Print verbatim the opening line of the material and every subsequent line through the one containing "s).sinBase = 0 := rfl".

Available data below:

/-! ## The reset input (R250). -/

@[simp] theorem resetInput_build (s : State) : (resetInput s).build = s.build := rfl
@[simp] theorem resetInput_cmd (s : State) : (resetInput s).cmd = 0 := rfl
@[simp] theorem resetInput_status (s : State) : (resetInput s).status = Status.reset := rfl
@[simp] theorem resetInput_nsize (s : State) : (resetInput s).nsize = 0 := rfl
@[simp] theorem resetInput_cosBase (s : State) : (resetInput s).cosBase = 0 := rfl
@[simp] theorem resetInput_sinBase (s : State) : (resetInput s).sinBase = 0 := rfl
@[simp] theorem resetInput_inBase (s : State) : (resetInput s).inBase = 0 := rfl
@[simp] theorem resetInput_outBase (s : State) : (resetInput s).outBase = 0 := rfl
@[simp] theorem resetInput_faultAddr (s : State) : (resetInput s).faultAddr = 0 := rfl
@[simp] theorem resetInput_twramCos (s : State) :
    (resetInput s).twramCos = drawnTwramCos s.build s.draws := rfl
@[simp] theorem resetInput_twramSin (s : State) :
    (resetInput s).twramSin = drawnTwramSin s.build s.draws := rfl
@[simp] theorem resetInput_lanes (s : State) : (resetInput s).lanes = Lanes.drawn s.draws := rfl
@[simp] theorem resetInput_phase (s : State) : (resetInput s).phase = .idle := rfl
@[simp] theorem resetInput_unobserved (s : State) : (resetInput s).unobserved = s.owners := rfl
@[simp] theorem resetInput_mem (s : State) : (resetInput s).mem = resetMemory s := rfl
@[simp] theorem resetInput_faultMark (s : State) : (resetInput s).faultMark = s.faultMark := rfl
@[simp] theorem resetInput_draws (s : State) : (resetInput s).draws = s.draws + 1 := rfl
@[simp] theorem resetInput_host (s : State) : (resetInput s).host = s.host := rfl
@[simp] theorem resetInput_turns (s : State) : (resetInput s).turns = s.turns := rfl
@[simp] theorem resetInput_replies (s : State) : (resetInput s).replies = s.replies := rfl

/-! ## A host write of one byte (R72, R73). -/

@[simp] theorem hostStore_build (a : Nat) (b : Byte) (s : State) : (hostStore a b s).build = s.build := rfl
@[simp] theorem hostStore_cmd (a : Nat) (b : Byte) (s : State) : (hostStore a b s).cmd = s.cmd := rfl
@[simp] theorem hostStore_status (a : Nat) (b : Byte) (s : State) : (hostStore a b s).status = s.status := rfl
@[simp] theorem hostStore_nsize (a : Nat) (b : Byte) (s : State) : (hostStore a b s).nsize = s.nsize := rfl
@[simp] theorem hostStore_cosBase (a : Nat) (b : Byte) (s : State) :
    (hostStore a b s).cosBase = s.cosBase := rfl
@[simp] theorem hostStore_sinBase (a : Nat) (b : Byte) (s : State) :
    (hostStore a b s).sinBase = s.sinBase := rfl
@[simp] theorem hostStore_inBase (a : Nat) (b : Byte) (s : State) : (hostStore a b s).inBase = s.inBase := rfl
@[simp] theorem hostStore_outBase (a : Nat) (b : Byte) (s : State) :
    (hostStore a b s).outBase = s.outBase := rfl
@[simp] theorem hostStore_faultAddr (a : Nat) (b : Byte) (s : State) :
    (hostStore a b s).faultAddr = s.faultAddr := rfl
@[simp] theorem hostStore_twramCos (a : Nat) (b : Byte) (s : State) :
    (hostStore a b s).twramCos = s.twramCos := rfl
@[simp] theorem hostStore_twramSin (a : Nat) (b : Byte) (s : State) :
    (hostStore a b s).twramSin = s.twramSin := rfl
@[simp] theorem hostStore_lanes (a : Nat) (b : Byte) (s : State) : (hostStore a b s).lanes = s.lanes := rfl
@[simp] theorem hostStore_phase (a : Nat) (b : Byte) (s : State) :
    (hostStore a b s).phase = s.phase.noteWrite a := rfl
@[simp] theorem hostStore_unobserved (a : Nat) (b : Byte) (s : State) :
    (hostStore a b s).unobserved = s.unobserved := rfl
@[simp] theorem hostStore_mem (a : Nat) (b : Byte) (s : State) :
    (hostStore a b s).mem = Memory.writeByte s.build.memSize s.mem a (storedByte s a b) := rfl
@[simp] theorem hostStore_faultMark (a : Nat) (b : Byte) (s : State) :
    (hostStore a b s).faultMark = s.faultMark := rfl
@[simp] theorem hostStore_draws (a : Nat) (b : Byte) (s : State) :
    (hostStore a b s).draws = if s.unobserved.isEmpty then s.draws else s.draws + 1 := rfl
@[simp] theorem hostStore_host (a : Nat) (b : Byte) (s : State) : (hostStore a b s).host = s.host := rfl
@[simp] theorem hostStore_turns (a : Nat) (b : Byte) (s : State) : (hostStore a b s).turns = s.turns := rfl
@[simp] theorem hostStore_replies (a : Nat) (b : Byte) (s : State) :
    (hostStore a b s).replies = s.replies := rfl
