-- ==== Sys2Proof/Laws/Ops.lean ====
section
/-! SUPPORT. Once for each shared operation, everything it can do: the checks of acceptance, what acceptance
and completion leave, and the cases of `command`. -/

namespace Sys2Proof.Machine

/-! ## The checks of acceptance -/

/-- A legal size is one of the powers of two from 8 to N_MAX (R224). -/
theorem legalN_iff (b : Config.Build) (n : Nat) :
    legalN b n = true ↔ ∃ e, 3 ≤ e ∧ e ≤ b.nMaxLog2 ∧ n = 2 ^ e := by
  have hd : legalN b n = true ↔ (2 ^ n.log2 = n ∧ 8 ≤ n) ∧ n ≤ 2 ^ b.nMaxLog2 := by
    simp only [legalN, Bool.and_eq_true, decide_eq_true_eq]
    rfl
  rw [hd]
  constructor
  · rintro ⟨⟨hp, h8⟩, hm⟩
    refine ⟨n.log2, ?_, ?_, hp.symm⟩
    · have hn : n ≠ 0 := by omega
      exact (Nat.le_log2 hn).2 h8
    · rw [← hp] at hm
      exact (Nat.pow_le_pow_iff_right (a := 2) (by decide)).1 hm
  · rintro ⟨e, h3, hm, rfl⟩
    refine ⟨⟨by rw [Nat.log2_two_pow], ?_⟩, Nat.pow_le_pow_right (n := 2) (by decide) hm⟩
    calc 8 = 2 ^ 3 := rfl
      _ ≤ 2 ^ e := Nat.pow_le_pow_right (n := 2) (by decide) h3

/-- What it takes to pass acceptance (R222). -/
theorem acceptFault_eq_none (b : Config.Build) (st : Status) (l : Latch) :
    acceptFault b st l = none ↔
      legalN b l.size = true ∧ ¬(l.cmd.tsel = .int ∧ l.cmd.layout = .full) ∧ twNotReady st l = false ∧
        (∀ e ∈ l.usedExtents, e.base.toNat % l.alignment = 0) ∧
        (∀ e ∈ l.usedExtents, e.inMemory b.memSize = true) ∧ l.overlap = none := by
  unfold acceptFault
  split
  · next h => simp only [Bool.not_eq_true'] at h; simp [h]
  · next h =>
    simp only [Bool.not_eq_true', Bool.not_eq_false] at h
    split
    · next h2 => simp only [Bool.and_eq_true, decide_eq_true_eq] at h2; simp [h2]
    · next h2 =>
      simp only [Bool.and_eq_true, decide_eq_true_eq] at h2
      split
      · next h3 => simp [h3]
      · next h3 =>
        simp only [Bool.not_eq_true] at h3
        split
        · next e he =>
          have := List.find?_some he
          have hm := List.mem_of_find?_eq_some he
          simp only [ne_eq, decide_not, Bool.not_eq_eq_eq_not, Bool.not_true, decide_eq_false_iff_not] at this
          simp only [reduceCtorEq, false_iff, not_and]
          exact fun _ _ _ ha => absurd (ha e hm) this
        · next he =>
          have ha : ∀ e ∈ l.usedExtents, e.base.toNat % l.alignment = 0 := by
            simpa [List.find?_eq_none] using he
          split
          · next e he =>
            have := List.find?_some he
            have hm := List.mem_of_find?_eq_some he
            simp only [Bool.not_eq_eq_eq_not, Bool.not_true] at this
            simp only [reduceCtorEq, false_iff, not_and]
            intro _ _ _ _ hr
            rw [hr e hm] at this
            cases this
          · next he =>
            have hr : ∀ e ∈ l.usedExtents, e.inMemory b.memSize = true := by
              simpa [List.find?_eq_none] using he
            simp [h, h2, h3]
            exact ⟨fun h => ⟨ha, hr, h⟩, fun h => h.2.2⟩

/-- Acceptance reads STATUS only through TWV and TWLOG2N (R222). -/
theorem acceptFault_congr (b : Config.Build) {st st' : Status} (l : Latch) (hv : st'.twv = st.twv)
    (hn : st'.twlog2n = st.twlog2n) : acceptFault b st' l = acceptFault b st l := by
  have h : twNotReady st' l = twNotReady st l := by simp only [twNotReady, hv, hn]
  unfold acceptFault
  rw [h]

/-- Accepted extents lie inside data memory (R69). -/
theorem inMemory_of_accepted {b : Config.Build} {st : Status} {l : Latch} (h : acceptFault b st l = none) :
    l.inMemory b.memSize = true := by
  have := ((acceptFault_eq_none b st l).1 h).2.2.2.2.1
  simpa [Latch.inMemory, List.all_eq_true] using this

theorem usedExtents_id {l : Latch} {e : Extent} (h : e ∈ l.usedExtents) : e.id ≠ .none := by
  simp only [Latch.usedExtents, Latch.readExtents, Latch.writtenExtents, Latch.tableExtents,
    Latch.inExtent, Latch.outExtent, List.mem_append] at h
  cases hc : isCalc l.cmd <;> cases ht : l.cmd.tsel <;>
    simp [hc, ht] at h <;> aesop

theorem overlap_id {l : Latch} {e : Extent} (h : l.overlap = some e) : e.id ≠ .none := by
  simp only [Latch.overlap, Latch.tableExtents, Latch.outExtent] at h
  cases hc : isCalc l.cmd <;> cases ht : l.cmd.tsel <;> simp [hc, ht] at h
  · rw [← h.2]; exact nofun
  · rw [← h.2]; exact nofun
  · rw [← h.2]; exact nofun

/-- A fault of acceptance has a cause, and names a buffer exactly for MISALIGNED, RANGE and OVERLAP
(R221). -/
theorem acceptFault_some {b : Config.Build} {st : Status} {l : Latch} {f : FaultInfo}
    (h : acceptFault b st l = some f) :
    f.cause ≠ .none ∧ (f.buf ≠ .none ↔ f.cause.namesBuffer = true) ∧ (f.buf = .none → f.addr = 0) := by
  unfold acceptFault at h
  split at h
  · obtain rfl := Option.some.inj h; decide
  split at h
  · obtain rfl := Option.some.inj h; decide
  split at h
  · obtain rfl := Option.some.inj h; decide
  split at h
  · next e he =>
    obtain rfl := Option.some.inj h
    have := usedExtents_id (List.mem_of_find?_eq_some he)
    simp [Extent.faultInfo, FaultCause.namesBuffer, this]
  split at h
  · next e he =>
    obtain rfl := Option.some.inj h
    have := usedExtents_id (List.mem_of_find?_eq_some he)
    simp [Extent.faultInfo, FaultCause.namesBuffer, this]
  · obtain ⟨e, he, rfl⟩ := Option.map_eq_some_iff.1 h
    have := overlap_id he
    simp [Extent.faultInfo, FaultCause.namesBuffer, this]

/-- Whether two extents intersect does not depend on their order (R230). -/
theorem meets_comm (e f : Extent) : e.meets f = f.meets e := by simp [Extent.meets, Bool.and_comm]

/-- OUT is never read (R65). -/
theorem readExtents_id {l : Latch} {f : Extent} (h : f ∈ l.readExtents) : f.id ≠ .out := by
  simp only [Latch.readExtents, Latch.tableExtents, Latch.inExtent] at h
  cases hc : isCalc l.cmd <;> cases ht : l.cmd.tsel <;> simp [hc, ht] at h
  · rcases h with rfl | rfl | rfl <;> simp
  · subst h; simp

/-- OVERLAP: a written extent intersects another used one (R230). -/
theorem overlap_isSome (l : Latch) : l.overlap.isSome = true ↔
    ∃ e ∈ l.writtenExtents, ∃ f ∈ l.usedExtents, e.id ≠ f.id ∧ e.meets f = true := by
  cases hc : isCalc l.cmd with
  | true =>
    simp only [Latch.overlap, Latch.usedExtents, Latch.writtenExtents, hc, if_true]
    constructor
    · intro h
      split at h
      · next h2 =>
        obtain ⟨f, hf, hm⟩ := List.any_eq_true.1 h2
        exact ⟨_, List.mem_singleton.2 rfl, f, List.mem_append_left _ hf, (readExtents_id hf).symm, by rw [meets_comm]; exact hm⟩
      · cases h
    · rintro ⟨e, he, f, hf, hid, hm⟩
      rw [List.mem_singleton] at he; subst he
      rcases List.mem_append.1 hf with hf | hf
      · rw [if_pos (List.any_eq_true.2 ⟨f, hf, by rw [meets_comm]; exact hm⟩)]; rfl
      · rw [List.mem_singleton] at hf; subst hf; exact absurd rfl hid
  | false =>
    simp only [Latch.overlap, Latch.usedExtents, Latch.writtenExtents, Latch.readExtents, hc, Latch.tableExtents]
    cases ht : l.cmd.tsel with
    | int => simp
    | ext =>
      simp only [Bool.false_eq_true, if_false, List.nil_append, List.mem_cons, List.not_mem_nil, or_false, exists_eq_or_imp, exists_eq_left]
      rw [meets_comm (Extent.mk .sin _ _)]
      split <;> simp_all

/-- The cause acceptance reports: the first check that fails, in the order of R222. -/
theorem acceptFault_cause (b : Config.Build) (st : Status) (l : Latch) :
    let c := (acceptFault b st l).elim FaultCause.none (·.cause)
    let n := legalN b l.size = true
    let m := ¬ (l.cmd.tsel = .int ∧ l.cmd.layout = .full)
    let r := twNotReady st l = false
    let a := ∀ e ∈ l.usedExtents, e.base.toNat % l.alignment = 0
    let g := ∀ e ∈ l.usedExtents, e.inMemory b.memSize = true
    (c = .badN ↔ ¬n) ∧ (c = .badMode ↔ n ∧ ¬m) ∧ (c = .twNotReady ↔ n ∧ m ∧ ¬r) ∧ (c = .misaligned ↔ n ∧ m ∧ r ∧ ¬a) ∧
    (c = .range ↔ n ∧ m ∧ r ∧ a ∧ ¬g) ∧ (c = .overlap ↔ n ∧ m ∧ r ∧ a ∧ g ∧ l.overlap.isSome) ∧
    (acceptFault b st l = none ↔ n ∧ m ∧ r ∧ a ∧ g ∧ l.overlap = none) := by
  intro c n m r a g
  refine ⟨?_, ?_, ?_, ?_, ?_, ?_, acceptFault_eq_none b st l⟩
  all_goals
    simp only [c]
    unfold acceptFault
    split
    · next h => simp only [Bool.not_eq_true'] at h; simp [n, h]
    next h =>
    have hn : n := by simpa using h
    split
    · next h => simp only [Bool.and_eq_true, decide_eq_true_eq] at h; simp [m, h, hn]
    next h =>
    have hm : m := by simpa only [Bool.and_eq_true, decide_eq_true_eq] using h
    split
    · next h => simp [r, h, hn, hm]
    next h =>
    have hr : r := by simpa using h
    split
    · next e he =>
      have ha : ¬ a := fun ha => by
        have h2 := List.find?_some he
        simp [ha e (List.mem_of_find?_eq_some he)] at h2
      simp [hn, hm, hr, ha, Extent.faultInfo]
    next he =>
    have ha : a := by simpa [List.find?_eq_none] using he
    split
    · next e he =>
      have hg : ¬ g := fun hg => by
        have h2 := List.find?_some he
        simp [hg e (List.mem_of_find?_eq_some he)] at h2
      simp [hn, hm, hr, ha, hg, Extent.faultInfo]
    next he =>
    have hg : g := by simpa [List.find?_eq_none] using he
    cases ho : l.overlap <;> simp [hn, hm, hr, ha, hg, Extent.faultInfo]

/-! ## Acceptance -/

/-- Acceptance records the fault of the first check that fails, or starts the command (R222). -/
theorem accept_cases (i : Instr) (s : State) :
    (∃ f, acceptFault s.build s.status (s.latch i) = some f ∧ accept i s = raiseFault f s) ∨
      (acceptFault s.build s.status (s.latch i) = none ∧ accept i s = start (s.latch i) s) := by
  unfold accept
  cases h : acceptFault s.build s.status (s.latch i) with
  | none => exact .inr ⟨rfl, rfl⟩
  | some f => exact .inl ⟨f, rfl, rfl⟩

theorem accept_of_fault {i : Instr} {s : State} {f : FaultInfo}
    (h : acceptFault s.build s.status (s.latch i) = some f) : accept i s = raiseFault f s := by
  simp [accept, h]

theorem accept_of_pass {i : Instr} {s : State} (h : acceptFault s.build s.status (s.latch i) = none) :
    accept i s = start (s.latch i) s := by
  simp [accept, h]

/-! What acceptance leaves, read off the fault it reports. -/

theorem accept_cause (s : State) (i : Instr) :
    (accept i s).status.cause = (acceptFault s.build s.status (s.latch i)).elim FaultCause.none (·.cause) := by
  unfold accept; cases acceptFault s.build s.status (s.latch i) <;> rfl

theorem accept_fbuf (s : State) (i : Instr) :
    (accept i s).status.fbuf = (acceptFault s.build s.status (s.latch i)).elim BufId.none (·.buf) := by
  unfold accept; cases acceptFault s.build s.status (s.latch i) <;> rfl

theorem accept_addr (s : State) (i : Instr) :
    (accept i s).faultAddr = (acceptFault s.build s.status (s.latch i)).elim 0 (·.addr) := by
  unfold accept; cases acceptFault s.build s.status (s.latch i) <;> rfl

theorem accept_fault (s : State) (i : Instr) :
    (accept i s).status.fault = (acceptFault s.build s.status (s.latch i)).isSome := by
  unfold accept; cases acceptFault s.build s.status (s.latch i) <;> rfl

theorem accept_busy (s : State) (i : Instr) (hp : s.phase = .idle) :
    (accept i s).busy = (acceptFault s.build s.status (s.latch i)).isNone := by
  unfold accept; cases acceptFault s.build s.status (s.latch i) <;> simp [State.busy, hp]

/-! ## The course of a command -/

theorem command_idle {i : Instr} {e : Latch → List Nat → State → State} {s : State} (h : s.phase = .idle) :
    command i e s = .next (accept i s) := by
  simp [command, h]

theorem command_run {i : Instr} {e : Latch → List Nat → State → State} {s : State} {l : Latch}
    {raced : List Nat} (h : s.phase = .run l raced) (hi : l.cmd = i)
    (hm : l.inMemory s.build.memSize = true) : command i e s = .next (e l raced s) := by
  simp [command, h, hi, hm]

End of Available data.

Worked solution
/-! ## The reset input (R250). -/

@[simp] theorem resetInput_build (s : State) : (resetInput s).build = s.build := rfl
@[simp] theorem resetInput_cmd (s : State) : (resetInput s).cmd = 0 := rfl
@[simp] theorem resetInput_status (s : State) : (resetInput s).status = Status.reset := rfl
@[simp] theorem resetInput_nsize (s : State) : (resetInput s).nsize = 0 := rfl
@[simp] theorem resetInput_cosBase (s : State) : (resetInput s).cosBase = 0 := rfl
@[simp] theorem resetInput_sinBase (s : State) : (resetInput s).sinBase = 0 := rfl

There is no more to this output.